====== AVAILABLE RECORDS ======

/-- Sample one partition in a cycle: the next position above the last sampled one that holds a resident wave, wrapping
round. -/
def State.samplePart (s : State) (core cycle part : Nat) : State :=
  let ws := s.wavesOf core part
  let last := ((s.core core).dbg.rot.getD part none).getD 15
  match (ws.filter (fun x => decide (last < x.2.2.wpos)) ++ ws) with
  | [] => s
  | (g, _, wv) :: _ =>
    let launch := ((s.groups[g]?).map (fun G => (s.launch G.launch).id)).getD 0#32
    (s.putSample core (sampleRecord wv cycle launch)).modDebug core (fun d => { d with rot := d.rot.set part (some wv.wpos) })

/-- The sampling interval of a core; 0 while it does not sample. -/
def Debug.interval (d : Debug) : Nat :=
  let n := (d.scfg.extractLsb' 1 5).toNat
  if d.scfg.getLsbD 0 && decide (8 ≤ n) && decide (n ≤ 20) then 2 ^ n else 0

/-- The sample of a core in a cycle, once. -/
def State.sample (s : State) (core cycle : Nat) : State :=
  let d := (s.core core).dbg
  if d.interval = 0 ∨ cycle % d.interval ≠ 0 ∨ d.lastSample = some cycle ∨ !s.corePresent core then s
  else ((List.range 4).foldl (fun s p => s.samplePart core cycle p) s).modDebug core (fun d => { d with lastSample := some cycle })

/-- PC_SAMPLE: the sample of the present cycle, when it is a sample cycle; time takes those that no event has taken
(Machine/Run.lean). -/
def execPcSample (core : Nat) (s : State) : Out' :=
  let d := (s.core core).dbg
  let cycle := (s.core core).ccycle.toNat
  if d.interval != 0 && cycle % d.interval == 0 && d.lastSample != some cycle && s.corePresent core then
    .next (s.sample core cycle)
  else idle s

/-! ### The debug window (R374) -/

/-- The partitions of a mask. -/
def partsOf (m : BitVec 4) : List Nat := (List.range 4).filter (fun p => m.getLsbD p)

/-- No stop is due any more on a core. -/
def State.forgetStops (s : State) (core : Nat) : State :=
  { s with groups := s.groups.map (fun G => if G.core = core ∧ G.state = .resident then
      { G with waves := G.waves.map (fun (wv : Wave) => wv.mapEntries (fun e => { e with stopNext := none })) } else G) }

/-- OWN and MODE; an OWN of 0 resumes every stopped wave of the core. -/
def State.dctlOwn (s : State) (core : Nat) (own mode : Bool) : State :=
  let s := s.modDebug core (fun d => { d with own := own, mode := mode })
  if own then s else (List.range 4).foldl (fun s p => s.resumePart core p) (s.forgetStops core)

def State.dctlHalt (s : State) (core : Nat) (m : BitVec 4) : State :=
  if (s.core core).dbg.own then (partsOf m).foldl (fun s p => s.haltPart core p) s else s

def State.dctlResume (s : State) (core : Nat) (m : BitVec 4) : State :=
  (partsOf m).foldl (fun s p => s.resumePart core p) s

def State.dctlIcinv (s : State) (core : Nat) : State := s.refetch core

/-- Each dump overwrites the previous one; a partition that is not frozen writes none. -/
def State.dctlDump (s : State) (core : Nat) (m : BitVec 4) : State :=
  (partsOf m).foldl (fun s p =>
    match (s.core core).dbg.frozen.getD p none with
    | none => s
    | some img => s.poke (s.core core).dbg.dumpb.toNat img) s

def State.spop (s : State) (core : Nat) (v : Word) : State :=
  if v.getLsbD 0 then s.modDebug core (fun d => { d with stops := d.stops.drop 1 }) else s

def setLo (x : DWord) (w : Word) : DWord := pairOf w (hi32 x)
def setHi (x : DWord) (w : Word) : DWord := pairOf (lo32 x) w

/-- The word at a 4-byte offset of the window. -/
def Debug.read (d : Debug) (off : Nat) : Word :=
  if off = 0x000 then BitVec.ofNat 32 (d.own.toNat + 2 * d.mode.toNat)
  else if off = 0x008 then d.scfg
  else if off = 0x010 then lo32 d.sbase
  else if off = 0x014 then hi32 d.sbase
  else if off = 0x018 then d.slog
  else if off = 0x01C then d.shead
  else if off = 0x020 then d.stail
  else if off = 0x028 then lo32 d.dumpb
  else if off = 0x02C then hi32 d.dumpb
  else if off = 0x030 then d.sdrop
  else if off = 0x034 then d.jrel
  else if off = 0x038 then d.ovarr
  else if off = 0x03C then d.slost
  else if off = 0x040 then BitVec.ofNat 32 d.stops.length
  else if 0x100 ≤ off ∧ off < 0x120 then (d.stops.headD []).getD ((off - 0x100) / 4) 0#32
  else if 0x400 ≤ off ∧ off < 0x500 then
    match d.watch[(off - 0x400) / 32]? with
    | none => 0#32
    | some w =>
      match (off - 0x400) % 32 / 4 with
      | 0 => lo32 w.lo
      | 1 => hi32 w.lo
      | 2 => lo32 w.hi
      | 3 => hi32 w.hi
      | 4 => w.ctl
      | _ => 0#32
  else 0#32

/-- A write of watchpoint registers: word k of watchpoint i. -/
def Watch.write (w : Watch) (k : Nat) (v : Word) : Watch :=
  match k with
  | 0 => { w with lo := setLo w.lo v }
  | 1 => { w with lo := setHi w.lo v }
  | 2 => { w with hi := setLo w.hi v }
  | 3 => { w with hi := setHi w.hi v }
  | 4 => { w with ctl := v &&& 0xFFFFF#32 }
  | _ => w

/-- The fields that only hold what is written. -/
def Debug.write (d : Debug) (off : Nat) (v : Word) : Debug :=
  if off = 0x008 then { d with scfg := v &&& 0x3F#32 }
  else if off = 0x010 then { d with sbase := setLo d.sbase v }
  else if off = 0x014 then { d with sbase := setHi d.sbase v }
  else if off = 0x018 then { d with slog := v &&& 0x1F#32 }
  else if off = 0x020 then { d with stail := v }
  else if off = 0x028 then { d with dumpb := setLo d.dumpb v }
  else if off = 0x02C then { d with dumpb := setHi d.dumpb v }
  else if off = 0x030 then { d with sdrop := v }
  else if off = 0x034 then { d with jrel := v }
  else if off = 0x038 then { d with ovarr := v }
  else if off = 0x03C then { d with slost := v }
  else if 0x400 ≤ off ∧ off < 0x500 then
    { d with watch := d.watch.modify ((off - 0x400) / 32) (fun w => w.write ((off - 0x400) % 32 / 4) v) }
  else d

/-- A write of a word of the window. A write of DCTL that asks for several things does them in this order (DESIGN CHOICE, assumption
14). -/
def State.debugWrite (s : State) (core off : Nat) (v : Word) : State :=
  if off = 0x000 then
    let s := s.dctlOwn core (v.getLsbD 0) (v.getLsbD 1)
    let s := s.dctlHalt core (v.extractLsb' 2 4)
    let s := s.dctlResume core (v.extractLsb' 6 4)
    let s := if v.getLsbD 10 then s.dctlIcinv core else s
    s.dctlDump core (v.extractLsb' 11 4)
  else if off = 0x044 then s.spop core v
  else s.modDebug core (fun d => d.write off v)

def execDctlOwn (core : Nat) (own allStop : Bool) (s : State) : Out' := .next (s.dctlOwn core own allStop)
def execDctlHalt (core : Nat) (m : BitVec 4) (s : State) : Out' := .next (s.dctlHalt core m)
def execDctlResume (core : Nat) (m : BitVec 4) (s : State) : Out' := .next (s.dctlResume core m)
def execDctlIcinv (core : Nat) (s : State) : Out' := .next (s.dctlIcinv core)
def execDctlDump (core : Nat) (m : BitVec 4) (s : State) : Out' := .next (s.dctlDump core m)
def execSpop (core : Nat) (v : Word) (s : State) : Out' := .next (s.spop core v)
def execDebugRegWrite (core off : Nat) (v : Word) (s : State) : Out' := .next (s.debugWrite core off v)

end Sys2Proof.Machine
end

======
====== AVAILABLE RECORDS ======

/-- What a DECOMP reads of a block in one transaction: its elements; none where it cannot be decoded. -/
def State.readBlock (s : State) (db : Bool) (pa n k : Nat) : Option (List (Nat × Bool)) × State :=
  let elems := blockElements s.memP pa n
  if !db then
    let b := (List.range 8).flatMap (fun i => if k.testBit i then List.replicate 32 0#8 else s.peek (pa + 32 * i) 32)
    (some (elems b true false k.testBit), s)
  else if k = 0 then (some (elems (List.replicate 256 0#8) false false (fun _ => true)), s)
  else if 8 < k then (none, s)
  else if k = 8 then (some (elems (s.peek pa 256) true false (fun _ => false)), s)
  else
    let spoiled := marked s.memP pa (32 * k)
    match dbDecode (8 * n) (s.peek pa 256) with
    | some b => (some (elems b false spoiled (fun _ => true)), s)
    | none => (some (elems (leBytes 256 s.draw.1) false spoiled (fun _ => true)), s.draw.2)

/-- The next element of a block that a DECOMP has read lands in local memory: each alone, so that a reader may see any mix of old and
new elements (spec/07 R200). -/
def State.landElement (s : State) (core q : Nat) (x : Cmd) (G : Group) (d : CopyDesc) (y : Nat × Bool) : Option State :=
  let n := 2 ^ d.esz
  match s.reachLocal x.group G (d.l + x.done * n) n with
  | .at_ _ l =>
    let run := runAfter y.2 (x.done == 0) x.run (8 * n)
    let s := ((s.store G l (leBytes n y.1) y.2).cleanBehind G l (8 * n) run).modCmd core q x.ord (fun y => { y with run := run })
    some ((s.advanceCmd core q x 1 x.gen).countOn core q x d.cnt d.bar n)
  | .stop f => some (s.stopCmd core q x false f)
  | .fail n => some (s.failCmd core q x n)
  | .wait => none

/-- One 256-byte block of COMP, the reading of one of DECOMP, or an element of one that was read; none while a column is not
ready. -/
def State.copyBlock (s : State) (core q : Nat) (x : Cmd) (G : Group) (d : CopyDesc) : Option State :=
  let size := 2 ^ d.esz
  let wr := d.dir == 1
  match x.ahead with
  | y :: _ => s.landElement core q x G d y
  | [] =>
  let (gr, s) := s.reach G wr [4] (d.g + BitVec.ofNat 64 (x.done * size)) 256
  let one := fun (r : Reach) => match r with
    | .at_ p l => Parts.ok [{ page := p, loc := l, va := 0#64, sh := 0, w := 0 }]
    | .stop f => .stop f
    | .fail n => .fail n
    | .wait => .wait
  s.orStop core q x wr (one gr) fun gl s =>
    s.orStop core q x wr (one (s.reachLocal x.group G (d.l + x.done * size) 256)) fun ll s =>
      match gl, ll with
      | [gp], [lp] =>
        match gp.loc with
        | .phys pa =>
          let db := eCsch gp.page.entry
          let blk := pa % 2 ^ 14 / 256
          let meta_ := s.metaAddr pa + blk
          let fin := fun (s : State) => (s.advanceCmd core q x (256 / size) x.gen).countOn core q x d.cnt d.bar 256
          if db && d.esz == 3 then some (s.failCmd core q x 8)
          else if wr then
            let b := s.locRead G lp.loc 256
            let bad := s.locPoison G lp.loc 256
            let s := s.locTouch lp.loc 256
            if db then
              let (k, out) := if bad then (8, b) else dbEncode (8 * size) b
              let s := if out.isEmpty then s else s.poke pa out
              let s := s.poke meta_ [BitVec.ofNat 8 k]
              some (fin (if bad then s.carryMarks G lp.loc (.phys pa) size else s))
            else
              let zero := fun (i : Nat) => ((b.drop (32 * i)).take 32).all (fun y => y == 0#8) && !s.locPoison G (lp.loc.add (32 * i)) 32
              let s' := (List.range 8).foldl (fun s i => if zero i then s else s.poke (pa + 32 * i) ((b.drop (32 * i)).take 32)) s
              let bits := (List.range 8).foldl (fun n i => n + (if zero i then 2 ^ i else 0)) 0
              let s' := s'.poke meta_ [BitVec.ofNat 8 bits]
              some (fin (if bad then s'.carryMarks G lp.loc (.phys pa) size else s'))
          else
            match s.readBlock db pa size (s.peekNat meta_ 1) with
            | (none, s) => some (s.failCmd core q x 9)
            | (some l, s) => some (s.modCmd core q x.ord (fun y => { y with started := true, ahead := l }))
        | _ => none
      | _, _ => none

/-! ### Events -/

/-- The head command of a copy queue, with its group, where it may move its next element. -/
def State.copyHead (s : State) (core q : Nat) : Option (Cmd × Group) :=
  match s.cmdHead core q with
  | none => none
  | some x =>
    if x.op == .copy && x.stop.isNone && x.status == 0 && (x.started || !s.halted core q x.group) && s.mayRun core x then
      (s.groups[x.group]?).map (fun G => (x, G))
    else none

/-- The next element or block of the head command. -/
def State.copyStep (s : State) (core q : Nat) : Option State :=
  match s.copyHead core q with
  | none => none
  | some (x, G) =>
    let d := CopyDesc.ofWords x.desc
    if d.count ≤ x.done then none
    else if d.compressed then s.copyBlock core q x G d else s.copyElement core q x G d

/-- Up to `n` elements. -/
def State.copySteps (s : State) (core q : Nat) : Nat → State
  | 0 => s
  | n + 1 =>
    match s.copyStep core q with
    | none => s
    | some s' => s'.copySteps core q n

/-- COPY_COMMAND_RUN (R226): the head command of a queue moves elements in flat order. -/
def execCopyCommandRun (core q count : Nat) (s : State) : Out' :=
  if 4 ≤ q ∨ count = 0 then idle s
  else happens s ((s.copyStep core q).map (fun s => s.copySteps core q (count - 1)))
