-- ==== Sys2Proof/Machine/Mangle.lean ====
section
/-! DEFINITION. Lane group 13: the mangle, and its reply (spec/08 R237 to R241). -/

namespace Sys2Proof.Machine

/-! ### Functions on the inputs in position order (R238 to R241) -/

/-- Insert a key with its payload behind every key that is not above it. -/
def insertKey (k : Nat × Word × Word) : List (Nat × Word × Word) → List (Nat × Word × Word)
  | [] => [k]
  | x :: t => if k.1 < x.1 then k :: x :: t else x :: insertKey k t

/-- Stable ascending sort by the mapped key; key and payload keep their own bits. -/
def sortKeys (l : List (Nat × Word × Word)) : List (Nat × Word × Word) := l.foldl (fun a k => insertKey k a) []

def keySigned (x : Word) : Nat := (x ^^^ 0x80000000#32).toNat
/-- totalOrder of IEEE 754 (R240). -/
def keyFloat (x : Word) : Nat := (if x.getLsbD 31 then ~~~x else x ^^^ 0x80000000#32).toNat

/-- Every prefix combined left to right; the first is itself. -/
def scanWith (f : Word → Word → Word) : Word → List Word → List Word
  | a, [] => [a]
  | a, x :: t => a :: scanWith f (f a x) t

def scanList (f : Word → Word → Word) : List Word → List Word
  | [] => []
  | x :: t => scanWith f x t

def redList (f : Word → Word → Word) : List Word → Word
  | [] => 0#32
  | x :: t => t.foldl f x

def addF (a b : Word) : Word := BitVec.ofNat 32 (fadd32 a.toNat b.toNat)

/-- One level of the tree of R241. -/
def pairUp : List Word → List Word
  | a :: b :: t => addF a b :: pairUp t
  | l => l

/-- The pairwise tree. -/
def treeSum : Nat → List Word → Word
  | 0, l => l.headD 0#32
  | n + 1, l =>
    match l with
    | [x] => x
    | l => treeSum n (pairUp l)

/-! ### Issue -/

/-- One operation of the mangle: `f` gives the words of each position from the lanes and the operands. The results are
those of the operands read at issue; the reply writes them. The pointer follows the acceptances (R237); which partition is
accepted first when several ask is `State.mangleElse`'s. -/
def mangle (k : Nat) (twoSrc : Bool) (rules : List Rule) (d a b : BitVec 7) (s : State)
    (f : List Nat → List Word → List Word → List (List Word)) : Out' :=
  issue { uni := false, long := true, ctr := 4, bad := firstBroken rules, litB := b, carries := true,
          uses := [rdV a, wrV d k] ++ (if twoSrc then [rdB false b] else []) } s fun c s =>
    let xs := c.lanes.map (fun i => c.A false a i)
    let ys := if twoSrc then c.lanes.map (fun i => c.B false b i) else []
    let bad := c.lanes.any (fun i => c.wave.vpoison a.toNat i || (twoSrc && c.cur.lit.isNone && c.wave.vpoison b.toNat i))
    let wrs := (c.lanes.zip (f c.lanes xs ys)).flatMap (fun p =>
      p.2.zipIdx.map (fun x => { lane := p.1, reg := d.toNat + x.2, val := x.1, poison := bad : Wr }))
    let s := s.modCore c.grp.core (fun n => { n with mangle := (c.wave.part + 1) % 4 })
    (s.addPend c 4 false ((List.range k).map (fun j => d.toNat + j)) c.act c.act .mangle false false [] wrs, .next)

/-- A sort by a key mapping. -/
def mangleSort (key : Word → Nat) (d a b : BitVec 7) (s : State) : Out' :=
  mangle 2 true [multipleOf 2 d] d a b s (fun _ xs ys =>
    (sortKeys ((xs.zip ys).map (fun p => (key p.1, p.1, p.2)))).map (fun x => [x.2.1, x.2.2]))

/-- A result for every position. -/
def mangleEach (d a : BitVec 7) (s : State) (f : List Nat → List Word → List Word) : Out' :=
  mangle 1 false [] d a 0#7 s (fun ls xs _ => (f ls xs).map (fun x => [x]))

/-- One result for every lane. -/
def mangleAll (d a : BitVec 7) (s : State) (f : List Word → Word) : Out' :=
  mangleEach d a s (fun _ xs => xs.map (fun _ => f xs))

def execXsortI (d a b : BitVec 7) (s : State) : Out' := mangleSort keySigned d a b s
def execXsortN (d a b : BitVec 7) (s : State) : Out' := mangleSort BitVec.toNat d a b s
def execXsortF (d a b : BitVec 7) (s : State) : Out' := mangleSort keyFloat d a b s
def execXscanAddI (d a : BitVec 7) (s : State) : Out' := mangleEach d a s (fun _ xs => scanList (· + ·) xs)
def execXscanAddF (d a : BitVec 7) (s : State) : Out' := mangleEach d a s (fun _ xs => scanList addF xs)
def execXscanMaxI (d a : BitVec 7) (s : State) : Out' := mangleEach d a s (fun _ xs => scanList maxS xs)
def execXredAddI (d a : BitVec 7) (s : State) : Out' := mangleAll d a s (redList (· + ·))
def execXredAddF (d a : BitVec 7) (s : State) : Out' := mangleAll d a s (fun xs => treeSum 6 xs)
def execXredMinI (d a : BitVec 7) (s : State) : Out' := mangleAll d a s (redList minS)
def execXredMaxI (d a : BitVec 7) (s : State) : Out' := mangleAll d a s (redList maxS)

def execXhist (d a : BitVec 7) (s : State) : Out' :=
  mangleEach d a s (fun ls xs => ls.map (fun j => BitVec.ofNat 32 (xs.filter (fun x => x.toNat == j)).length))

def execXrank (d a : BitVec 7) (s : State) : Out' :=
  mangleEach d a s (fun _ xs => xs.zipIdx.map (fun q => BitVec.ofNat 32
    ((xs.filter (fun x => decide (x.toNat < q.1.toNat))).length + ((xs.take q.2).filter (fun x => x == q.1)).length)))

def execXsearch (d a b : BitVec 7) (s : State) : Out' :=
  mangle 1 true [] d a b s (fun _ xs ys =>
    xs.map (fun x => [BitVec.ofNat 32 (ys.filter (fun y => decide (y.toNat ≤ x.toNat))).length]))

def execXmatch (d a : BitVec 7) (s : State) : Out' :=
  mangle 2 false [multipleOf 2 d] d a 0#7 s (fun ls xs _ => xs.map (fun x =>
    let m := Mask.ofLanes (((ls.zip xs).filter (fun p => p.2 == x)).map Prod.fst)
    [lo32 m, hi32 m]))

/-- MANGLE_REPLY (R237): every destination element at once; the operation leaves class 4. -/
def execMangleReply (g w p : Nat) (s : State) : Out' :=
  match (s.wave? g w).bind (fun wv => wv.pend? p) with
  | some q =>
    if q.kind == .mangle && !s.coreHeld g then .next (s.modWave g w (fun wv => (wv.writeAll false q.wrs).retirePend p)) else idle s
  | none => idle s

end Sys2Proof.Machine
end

======

Of the entries above, repeat exactly the lines between the line with "let s := s.poke" and the line with "else if d.compressed", inclusive, and no others.

              let s := s.poke meta_ [BitVec.ofNat 8 k]
              some (fin (if bad then s.carryMarks G lp.loc (.phys pa) size else s))
            else
              let zero := fun (i : Nat) => ((b.drop (32 * i)).take 32).all (fun y => y == 0#8) && !s.locPoison G (lp.loc.add (32 * i)) 32
              let s' := (List.range 8).foldl (fun s i => if zero i then s else s.poke (pa + 32 * i) ((b.drop (32 * i)).take 32)) s
              let bits := (List.range 8).foldl (fun n i => n + (if zero i then 2 ^ i else 0)) 0
              let s' := s'.poke meta_ [BitVec.ofNat 8 bits]
              some (fin (if bad then s'.carryMarks G lp.loc (.phys pa) size else s'))
          else
            match s.readBlock db pa size (s.peekNat meta_ 1) with
            | (none, s) => some (s.failCmd core q x 9)
            | (some l, s) => some (s.modCmd core q x.ord (fun y => { y with started := true, ahead := l }))
        | _ => none
      | _, _ => none

/-! ### Events -/

/-- The head command of a copy queue, with its group, where it may move its next element. -/
def State.copyHead (s : State) (core q : Nat) : Option (Cmd × Group) :=
  match s.cmdHead core q with
  | none => none
  | some x =>
    if x.op == .copy && x.stop.isNone && x.status == 0 && (x.started || !s.halted core q x.group) && s.mayRun core x then
      (s.groups[x.group]?).map (fun G => (x, G))
    else none

/-- The next element or block of the head command. -/
def State.copyStep (s : State) (core q : Nat) : Option State :=
  match s.copyHead core q with
  | none => none
  | some (x, G) =>
    let d := CopyDesc.ofWords x.desc
    if d.count ≤ x.done then none
    else if d.compressed then s.copyBlock core q x G d else s.copyElement core q x G d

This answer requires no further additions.